YOUR TASK
Please report every line from the material that contains the word "cmpB".

DATA
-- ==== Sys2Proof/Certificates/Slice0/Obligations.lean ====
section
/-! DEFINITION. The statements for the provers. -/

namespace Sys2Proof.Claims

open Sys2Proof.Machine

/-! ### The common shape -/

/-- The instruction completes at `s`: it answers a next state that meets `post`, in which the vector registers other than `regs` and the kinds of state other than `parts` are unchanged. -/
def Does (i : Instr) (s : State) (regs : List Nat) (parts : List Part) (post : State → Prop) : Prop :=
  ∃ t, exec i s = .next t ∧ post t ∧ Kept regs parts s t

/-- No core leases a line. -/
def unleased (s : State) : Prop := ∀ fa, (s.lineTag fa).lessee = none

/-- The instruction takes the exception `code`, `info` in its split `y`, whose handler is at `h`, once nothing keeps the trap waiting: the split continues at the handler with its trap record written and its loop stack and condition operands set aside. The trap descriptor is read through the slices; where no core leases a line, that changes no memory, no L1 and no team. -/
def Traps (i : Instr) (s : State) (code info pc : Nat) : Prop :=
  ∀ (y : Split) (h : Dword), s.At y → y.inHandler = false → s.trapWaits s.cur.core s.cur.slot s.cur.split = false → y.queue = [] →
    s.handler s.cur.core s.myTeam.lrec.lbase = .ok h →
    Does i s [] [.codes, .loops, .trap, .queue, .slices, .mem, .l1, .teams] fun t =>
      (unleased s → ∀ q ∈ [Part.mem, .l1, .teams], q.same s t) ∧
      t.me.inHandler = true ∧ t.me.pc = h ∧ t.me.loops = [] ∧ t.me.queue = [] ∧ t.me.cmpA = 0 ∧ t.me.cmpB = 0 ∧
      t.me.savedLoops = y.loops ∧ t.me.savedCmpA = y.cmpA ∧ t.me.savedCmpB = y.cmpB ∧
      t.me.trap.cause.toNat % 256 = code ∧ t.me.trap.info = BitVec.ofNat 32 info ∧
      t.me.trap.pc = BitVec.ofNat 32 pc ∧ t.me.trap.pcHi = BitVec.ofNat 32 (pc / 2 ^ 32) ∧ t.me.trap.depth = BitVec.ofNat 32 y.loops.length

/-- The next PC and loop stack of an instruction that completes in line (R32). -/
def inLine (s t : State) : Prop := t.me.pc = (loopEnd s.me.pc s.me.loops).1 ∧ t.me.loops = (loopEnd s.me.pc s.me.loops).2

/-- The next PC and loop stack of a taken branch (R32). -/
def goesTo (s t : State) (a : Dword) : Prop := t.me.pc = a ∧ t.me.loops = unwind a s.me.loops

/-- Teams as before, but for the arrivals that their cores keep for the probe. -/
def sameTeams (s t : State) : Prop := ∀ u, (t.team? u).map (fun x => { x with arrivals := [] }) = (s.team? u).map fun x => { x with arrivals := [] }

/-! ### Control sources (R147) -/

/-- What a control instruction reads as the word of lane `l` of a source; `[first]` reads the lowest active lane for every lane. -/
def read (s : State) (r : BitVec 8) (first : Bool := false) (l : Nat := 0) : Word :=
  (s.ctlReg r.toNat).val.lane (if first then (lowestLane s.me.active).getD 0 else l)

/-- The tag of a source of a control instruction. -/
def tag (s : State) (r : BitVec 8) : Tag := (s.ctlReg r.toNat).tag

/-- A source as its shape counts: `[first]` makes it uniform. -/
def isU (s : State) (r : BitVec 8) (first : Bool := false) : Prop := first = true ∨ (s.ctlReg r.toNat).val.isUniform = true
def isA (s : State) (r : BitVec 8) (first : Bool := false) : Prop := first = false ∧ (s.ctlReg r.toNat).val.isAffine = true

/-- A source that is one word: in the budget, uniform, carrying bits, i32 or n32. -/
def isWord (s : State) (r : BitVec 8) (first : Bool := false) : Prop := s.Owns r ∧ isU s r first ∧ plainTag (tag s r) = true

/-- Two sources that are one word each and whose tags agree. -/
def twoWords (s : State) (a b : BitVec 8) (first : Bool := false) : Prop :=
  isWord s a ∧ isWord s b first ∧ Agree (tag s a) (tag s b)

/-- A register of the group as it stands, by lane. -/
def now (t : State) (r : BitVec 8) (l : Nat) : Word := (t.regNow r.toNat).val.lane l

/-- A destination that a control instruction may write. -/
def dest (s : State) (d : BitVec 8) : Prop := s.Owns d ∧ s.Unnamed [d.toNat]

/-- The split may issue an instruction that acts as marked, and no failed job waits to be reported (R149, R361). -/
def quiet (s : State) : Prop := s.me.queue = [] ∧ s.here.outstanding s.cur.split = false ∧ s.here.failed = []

EXERCISE OUTPUT
      t.me.inHandler = true ∧ t.me.pc = h ∧ t.me.loops = [] ∧ t.me.queue = [] ∧ t.me.cmpA = 0 ∧ t.me.cmpB = 0 ∧
      t.me.savedLoops = y.loops ∧ t.me.savedCmpA = y.cmpA ∧ t.me.savedCmpB = y.cmpB ∧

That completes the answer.